Exercise instructions
For the records below, print the lines from the line with "its station. -/" through the line with "(s.removePeer n).pru.peers = s.pru.peers.filter" exactly as written; include both end lines and exclude the rest.

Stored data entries
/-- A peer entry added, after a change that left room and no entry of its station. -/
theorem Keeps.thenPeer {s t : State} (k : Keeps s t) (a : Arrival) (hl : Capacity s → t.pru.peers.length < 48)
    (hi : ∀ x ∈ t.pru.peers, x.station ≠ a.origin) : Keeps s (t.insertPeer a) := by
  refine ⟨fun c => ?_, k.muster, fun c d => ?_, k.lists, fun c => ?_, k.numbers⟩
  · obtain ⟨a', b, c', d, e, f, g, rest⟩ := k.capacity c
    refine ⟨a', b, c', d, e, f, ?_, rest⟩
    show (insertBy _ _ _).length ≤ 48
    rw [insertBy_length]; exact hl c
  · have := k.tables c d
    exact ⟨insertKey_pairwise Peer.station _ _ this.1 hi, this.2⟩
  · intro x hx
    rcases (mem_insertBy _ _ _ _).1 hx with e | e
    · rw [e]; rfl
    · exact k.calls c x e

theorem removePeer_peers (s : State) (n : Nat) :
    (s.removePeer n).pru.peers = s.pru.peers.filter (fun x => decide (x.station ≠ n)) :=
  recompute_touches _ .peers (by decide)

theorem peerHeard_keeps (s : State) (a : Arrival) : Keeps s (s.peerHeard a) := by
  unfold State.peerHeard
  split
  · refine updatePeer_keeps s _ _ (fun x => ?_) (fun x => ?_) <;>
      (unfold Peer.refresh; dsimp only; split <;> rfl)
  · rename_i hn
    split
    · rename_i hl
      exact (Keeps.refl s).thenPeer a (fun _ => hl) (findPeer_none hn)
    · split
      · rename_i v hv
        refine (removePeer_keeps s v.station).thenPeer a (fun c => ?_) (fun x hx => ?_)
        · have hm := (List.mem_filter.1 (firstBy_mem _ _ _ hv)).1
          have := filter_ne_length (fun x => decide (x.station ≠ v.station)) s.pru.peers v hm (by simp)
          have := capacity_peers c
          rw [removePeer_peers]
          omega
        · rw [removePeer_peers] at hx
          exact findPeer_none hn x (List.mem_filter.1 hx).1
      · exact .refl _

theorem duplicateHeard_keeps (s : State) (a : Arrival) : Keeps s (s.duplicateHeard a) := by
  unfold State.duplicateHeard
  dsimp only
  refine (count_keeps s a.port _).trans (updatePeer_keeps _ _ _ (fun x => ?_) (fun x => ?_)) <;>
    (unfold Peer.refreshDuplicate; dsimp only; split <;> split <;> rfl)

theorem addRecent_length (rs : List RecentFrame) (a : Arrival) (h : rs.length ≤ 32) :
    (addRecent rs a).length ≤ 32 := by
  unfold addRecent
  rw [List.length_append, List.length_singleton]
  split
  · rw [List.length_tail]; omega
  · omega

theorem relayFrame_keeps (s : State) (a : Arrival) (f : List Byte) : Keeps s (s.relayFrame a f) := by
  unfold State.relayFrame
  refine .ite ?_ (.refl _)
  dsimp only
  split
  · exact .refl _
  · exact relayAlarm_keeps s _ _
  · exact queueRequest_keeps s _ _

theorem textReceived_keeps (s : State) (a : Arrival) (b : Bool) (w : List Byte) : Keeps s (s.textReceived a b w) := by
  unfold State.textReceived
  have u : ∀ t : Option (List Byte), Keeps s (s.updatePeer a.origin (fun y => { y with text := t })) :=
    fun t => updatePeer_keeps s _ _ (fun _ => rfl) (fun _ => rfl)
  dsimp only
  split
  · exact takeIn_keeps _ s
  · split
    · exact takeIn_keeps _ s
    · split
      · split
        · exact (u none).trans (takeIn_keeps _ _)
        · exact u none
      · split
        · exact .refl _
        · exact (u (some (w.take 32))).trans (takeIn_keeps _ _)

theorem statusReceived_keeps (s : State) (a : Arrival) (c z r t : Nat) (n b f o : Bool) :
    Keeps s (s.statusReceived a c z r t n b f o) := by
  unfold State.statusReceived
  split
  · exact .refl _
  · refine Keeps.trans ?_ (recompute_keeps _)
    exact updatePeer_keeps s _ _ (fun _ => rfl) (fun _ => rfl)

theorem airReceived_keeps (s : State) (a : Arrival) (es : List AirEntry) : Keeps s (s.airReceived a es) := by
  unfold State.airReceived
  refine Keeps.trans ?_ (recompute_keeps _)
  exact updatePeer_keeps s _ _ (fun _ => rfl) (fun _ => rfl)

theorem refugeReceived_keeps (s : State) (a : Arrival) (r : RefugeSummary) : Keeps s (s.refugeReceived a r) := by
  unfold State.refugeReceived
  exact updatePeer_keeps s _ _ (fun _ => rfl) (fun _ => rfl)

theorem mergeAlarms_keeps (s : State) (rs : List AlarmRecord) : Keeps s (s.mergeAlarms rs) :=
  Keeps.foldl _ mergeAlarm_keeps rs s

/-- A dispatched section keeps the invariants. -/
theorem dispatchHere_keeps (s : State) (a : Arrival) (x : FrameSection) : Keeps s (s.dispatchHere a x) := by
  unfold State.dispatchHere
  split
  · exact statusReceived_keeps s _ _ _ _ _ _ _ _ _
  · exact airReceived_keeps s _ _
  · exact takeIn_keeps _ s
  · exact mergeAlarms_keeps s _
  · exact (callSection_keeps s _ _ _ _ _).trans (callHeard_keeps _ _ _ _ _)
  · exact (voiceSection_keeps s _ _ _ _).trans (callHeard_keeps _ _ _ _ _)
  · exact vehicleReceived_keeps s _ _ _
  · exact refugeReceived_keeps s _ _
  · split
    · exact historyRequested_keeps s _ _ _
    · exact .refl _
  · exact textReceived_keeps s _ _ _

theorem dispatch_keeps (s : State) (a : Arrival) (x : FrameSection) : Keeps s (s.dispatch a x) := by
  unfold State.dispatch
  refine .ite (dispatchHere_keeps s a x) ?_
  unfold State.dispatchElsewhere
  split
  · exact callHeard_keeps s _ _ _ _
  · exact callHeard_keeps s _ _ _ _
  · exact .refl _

==

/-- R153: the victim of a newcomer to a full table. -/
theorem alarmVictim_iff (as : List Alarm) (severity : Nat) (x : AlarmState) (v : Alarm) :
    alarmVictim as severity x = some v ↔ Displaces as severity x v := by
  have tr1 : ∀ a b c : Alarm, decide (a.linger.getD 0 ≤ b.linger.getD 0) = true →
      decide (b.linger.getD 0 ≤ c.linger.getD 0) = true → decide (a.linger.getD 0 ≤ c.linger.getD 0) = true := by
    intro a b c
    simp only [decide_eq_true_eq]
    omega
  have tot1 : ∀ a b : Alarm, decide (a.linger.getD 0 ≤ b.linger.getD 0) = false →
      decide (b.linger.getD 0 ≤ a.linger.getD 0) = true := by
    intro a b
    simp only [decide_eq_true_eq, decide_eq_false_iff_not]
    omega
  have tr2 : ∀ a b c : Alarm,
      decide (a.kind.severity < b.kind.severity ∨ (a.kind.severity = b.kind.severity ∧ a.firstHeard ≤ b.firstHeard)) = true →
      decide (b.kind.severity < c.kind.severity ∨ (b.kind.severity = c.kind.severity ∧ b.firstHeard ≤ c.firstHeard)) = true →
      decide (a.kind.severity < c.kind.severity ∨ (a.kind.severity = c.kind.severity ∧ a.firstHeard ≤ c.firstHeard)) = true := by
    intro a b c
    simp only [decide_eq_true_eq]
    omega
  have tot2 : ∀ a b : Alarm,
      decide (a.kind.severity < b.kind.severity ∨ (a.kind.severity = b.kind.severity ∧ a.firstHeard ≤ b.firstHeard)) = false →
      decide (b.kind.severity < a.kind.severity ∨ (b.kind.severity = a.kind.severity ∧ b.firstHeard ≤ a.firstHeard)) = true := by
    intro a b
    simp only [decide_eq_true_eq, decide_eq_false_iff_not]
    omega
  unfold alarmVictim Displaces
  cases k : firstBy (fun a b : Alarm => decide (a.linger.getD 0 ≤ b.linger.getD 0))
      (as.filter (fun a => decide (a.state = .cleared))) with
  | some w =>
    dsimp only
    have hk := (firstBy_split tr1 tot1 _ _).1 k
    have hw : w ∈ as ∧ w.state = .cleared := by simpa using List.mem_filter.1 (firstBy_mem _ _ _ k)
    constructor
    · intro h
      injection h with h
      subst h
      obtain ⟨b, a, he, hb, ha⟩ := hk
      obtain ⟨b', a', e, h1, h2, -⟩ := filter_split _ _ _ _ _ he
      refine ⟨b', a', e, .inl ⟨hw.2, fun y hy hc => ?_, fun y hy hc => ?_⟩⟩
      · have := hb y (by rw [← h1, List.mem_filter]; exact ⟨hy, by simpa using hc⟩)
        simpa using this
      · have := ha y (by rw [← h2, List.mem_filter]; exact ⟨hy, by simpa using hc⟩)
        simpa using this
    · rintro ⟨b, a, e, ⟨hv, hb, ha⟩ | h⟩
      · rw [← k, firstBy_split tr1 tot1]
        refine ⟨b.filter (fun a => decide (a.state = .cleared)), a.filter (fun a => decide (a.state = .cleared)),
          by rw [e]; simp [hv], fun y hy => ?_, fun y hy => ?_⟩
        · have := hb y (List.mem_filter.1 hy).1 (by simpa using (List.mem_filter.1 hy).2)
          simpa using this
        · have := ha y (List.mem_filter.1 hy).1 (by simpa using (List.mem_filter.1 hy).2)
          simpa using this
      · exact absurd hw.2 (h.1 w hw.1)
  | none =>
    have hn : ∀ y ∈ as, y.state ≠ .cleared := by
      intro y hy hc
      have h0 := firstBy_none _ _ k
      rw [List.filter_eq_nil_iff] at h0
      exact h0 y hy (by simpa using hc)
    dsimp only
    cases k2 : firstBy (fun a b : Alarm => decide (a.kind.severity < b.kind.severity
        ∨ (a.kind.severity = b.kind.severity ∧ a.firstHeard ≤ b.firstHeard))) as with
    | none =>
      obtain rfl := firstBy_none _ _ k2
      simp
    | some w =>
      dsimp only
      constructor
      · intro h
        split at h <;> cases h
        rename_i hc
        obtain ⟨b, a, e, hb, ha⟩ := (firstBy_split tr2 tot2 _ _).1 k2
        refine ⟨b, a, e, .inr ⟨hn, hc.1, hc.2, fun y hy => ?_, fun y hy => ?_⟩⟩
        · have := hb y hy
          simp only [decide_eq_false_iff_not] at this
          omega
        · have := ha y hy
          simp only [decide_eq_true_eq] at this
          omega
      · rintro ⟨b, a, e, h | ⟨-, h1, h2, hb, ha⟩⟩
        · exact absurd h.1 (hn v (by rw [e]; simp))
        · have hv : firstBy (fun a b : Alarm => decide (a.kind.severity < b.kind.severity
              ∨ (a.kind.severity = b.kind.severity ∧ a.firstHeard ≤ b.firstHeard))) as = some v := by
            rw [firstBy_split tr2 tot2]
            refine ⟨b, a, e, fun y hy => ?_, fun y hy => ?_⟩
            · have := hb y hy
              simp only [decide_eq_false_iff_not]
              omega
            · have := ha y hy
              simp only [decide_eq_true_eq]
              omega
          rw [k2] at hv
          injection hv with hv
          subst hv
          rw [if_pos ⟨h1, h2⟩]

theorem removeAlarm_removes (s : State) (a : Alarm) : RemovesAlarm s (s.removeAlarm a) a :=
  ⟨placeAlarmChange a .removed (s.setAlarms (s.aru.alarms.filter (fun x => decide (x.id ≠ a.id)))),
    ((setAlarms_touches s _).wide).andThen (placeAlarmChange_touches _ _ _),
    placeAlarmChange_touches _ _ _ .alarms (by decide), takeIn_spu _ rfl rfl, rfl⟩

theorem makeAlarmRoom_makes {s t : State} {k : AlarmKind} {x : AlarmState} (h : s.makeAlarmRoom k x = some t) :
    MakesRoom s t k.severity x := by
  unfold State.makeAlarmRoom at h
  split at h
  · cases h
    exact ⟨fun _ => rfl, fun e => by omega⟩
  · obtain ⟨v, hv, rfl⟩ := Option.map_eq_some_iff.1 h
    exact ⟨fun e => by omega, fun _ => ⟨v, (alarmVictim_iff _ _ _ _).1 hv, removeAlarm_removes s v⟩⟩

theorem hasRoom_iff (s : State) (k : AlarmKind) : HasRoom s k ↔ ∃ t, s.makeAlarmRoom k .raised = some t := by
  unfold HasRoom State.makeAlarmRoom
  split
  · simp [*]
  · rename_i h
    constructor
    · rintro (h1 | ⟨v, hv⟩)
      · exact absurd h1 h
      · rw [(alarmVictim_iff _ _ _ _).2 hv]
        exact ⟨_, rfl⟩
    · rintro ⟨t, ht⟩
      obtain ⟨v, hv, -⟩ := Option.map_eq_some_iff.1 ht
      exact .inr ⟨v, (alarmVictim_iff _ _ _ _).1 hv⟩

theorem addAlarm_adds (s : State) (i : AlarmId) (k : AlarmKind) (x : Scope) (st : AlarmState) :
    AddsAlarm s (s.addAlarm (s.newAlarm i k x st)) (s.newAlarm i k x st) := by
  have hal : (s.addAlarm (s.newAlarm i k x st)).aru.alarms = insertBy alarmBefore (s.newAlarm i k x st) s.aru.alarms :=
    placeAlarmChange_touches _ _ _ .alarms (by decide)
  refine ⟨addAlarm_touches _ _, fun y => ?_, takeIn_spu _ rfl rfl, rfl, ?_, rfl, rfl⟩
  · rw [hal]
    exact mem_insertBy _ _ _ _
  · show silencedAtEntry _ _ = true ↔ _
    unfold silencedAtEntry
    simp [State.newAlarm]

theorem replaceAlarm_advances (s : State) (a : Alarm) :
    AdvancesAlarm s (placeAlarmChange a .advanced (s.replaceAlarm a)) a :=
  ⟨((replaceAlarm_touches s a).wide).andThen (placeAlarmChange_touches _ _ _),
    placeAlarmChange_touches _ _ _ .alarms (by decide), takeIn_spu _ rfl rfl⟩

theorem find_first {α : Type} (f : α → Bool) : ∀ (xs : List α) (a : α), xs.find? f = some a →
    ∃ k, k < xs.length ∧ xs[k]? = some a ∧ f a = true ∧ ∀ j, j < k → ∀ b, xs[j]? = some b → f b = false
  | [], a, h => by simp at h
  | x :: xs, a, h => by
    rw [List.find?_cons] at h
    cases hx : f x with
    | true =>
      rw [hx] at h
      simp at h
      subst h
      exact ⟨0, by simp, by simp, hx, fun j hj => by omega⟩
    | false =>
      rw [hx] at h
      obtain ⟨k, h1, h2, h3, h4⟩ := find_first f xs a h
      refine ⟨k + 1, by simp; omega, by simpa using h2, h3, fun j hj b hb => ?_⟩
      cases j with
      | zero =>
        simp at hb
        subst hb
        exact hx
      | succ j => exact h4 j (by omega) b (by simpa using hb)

* * *

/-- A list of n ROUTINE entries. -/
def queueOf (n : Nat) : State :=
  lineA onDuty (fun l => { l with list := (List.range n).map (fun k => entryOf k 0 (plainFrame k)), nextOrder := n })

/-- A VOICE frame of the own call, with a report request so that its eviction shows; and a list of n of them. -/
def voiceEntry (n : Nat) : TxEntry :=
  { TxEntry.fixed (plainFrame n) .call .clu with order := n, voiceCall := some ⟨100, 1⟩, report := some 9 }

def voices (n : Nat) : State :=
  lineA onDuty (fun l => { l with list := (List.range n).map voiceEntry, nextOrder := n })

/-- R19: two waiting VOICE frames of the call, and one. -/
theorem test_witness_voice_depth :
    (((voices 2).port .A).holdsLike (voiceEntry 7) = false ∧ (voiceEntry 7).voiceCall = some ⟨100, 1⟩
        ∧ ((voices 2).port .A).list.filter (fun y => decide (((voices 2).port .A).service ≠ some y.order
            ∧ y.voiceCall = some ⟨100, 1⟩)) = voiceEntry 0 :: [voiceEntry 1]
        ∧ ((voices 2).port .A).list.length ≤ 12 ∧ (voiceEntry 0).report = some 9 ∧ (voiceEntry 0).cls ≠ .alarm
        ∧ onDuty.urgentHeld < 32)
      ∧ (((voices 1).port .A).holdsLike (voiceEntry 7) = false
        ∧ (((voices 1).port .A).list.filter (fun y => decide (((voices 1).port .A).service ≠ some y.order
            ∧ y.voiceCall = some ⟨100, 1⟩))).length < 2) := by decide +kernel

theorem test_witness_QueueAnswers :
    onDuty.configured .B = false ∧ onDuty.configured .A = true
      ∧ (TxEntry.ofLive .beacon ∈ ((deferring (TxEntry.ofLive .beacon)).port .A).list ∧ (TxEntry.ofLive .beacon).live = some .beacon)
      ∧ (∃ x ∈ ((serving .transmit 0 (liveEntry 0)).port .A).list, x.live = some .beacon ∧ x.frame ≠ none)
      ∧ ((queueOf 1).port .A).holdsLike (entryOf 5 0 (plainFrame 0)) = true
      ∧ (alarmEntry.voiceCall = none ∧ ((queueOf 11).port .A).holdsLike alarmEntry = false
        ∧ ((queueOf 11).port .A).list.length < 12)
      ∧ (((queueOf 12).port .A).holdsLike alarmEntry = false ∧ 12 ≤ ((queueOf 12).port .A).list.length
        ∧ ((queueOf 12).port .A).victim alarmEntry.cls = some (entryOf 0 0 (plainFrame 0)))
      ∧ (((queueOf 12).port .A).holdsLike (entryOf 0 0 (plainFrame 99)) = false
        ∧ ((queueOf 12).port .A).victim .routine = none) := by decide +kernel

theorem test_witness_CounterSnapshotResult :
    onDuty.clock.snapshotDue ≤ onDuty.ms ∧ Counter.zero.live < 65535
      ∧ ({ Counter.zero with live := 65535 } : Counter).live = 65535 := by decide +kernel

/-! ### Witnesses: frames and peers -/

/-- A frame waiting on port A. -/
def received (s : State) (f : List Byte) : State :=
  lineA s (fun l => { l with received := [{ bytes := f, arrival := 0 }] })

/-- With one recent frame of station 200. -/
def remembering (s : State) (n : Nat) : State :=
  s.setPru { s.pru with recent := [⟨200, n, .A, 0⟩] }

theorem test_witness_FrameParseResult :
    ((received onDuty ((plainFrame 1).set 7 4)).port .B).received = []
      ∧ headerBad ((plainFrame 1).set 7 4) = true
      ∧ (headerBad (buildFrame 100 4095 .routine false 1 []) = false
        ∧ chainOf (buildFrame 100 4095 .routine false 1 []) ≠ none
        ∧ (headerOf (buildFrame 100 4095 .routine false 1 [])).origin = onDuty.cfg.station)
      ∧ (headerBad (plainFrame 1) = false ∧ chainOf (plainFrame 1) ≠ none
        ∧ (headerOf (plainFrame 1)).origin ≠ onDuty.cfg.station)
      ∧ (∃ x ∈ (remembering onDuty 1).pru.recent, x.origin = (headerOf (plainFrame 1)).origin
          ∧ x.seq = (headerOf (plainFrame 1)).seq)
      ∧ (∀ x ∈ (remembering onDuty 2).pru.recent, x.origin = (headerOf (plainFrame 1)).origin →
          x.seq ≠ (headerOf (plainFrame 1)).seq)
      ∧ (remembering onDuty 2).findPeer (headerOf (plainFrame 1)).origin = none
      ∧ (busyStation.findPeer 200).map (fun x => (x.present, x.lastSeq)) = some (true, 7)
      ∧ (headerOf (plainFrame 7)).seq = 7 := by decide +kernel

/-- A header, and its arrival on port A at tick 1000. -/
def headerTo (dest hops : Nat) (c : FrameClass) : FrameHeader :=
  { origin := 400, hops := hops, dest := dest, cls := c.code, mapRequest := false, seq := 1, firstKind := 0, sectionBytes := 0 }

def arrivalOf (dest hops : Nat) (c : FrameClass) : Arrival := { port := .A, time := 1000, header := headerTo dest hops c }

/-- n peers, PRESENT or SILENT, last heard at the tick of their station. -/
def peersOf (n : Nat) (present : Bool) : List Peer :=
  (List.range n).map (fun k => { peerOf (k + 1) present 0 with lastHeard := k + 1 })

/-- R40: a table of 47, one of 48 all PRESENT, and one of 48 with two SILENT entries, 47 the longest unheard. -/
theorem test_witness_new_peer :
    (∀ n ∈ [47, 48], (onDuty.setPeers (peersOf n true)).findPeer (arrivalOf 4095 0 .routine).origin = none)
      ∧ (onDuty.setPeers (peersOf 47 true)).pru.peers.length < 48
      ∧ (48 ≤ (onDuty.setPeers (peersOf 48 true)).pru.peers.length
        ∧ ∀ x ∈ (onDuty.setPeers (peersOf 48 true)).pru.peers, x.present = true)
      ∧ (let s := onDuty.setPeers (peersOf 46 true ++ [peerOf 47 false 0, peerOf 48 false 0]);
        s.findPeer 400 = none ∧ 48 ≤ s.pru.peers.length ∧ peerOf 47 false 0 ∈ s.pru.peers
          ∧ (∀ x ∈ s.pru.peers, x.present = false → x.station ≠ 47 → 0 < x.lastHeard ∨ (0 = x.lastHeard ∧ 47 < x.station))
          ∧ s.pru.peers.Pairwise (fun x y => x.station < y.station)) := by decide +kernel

Output of the task
/-- A peer entry added, after a change that left room and no entry of its station. -/
theorem Keeps.thenPeer {s t : State} (k : Keeps s t) (a : Arrival) (hl : Capacity s → t.pru.peers.length < 48)
    (hi : ∀ x ∈ t.pru.peers, x.station ≠ a.origin) : Keeps s (t.insertPeer a) := by
  refine ⟨fun c => ?_, k.muster, fun c d => ?_, k.lists, fun c => ?_, k.numbers⟩
  · obtain ⟨a', b, c', d, e, f, g, rest⟩ := k.capacity c
    refine ⟨a', b, c', d, e, f, ?_, rest⟩
    show (insertBy _ _ _).length ≤ 48
    rw [insertBy_length]; exact hl c
  · have := k.tables c d
    exact ⟨insertKey_pairwise Peer.station _ _ this.1 hi, this.2⟩
  · intro x hx
    rcases (mem_insertBy _ _ _ _).1 hx with e | e
    · rw [e]; rfl
    · exact k.calls c x e

theorem removePeer_peers (s : State) (n : Nat) :
    (s.removePeer n).pru.peers = s.pru.peers.filter (fun x => decide (x.station ≠ n)) :=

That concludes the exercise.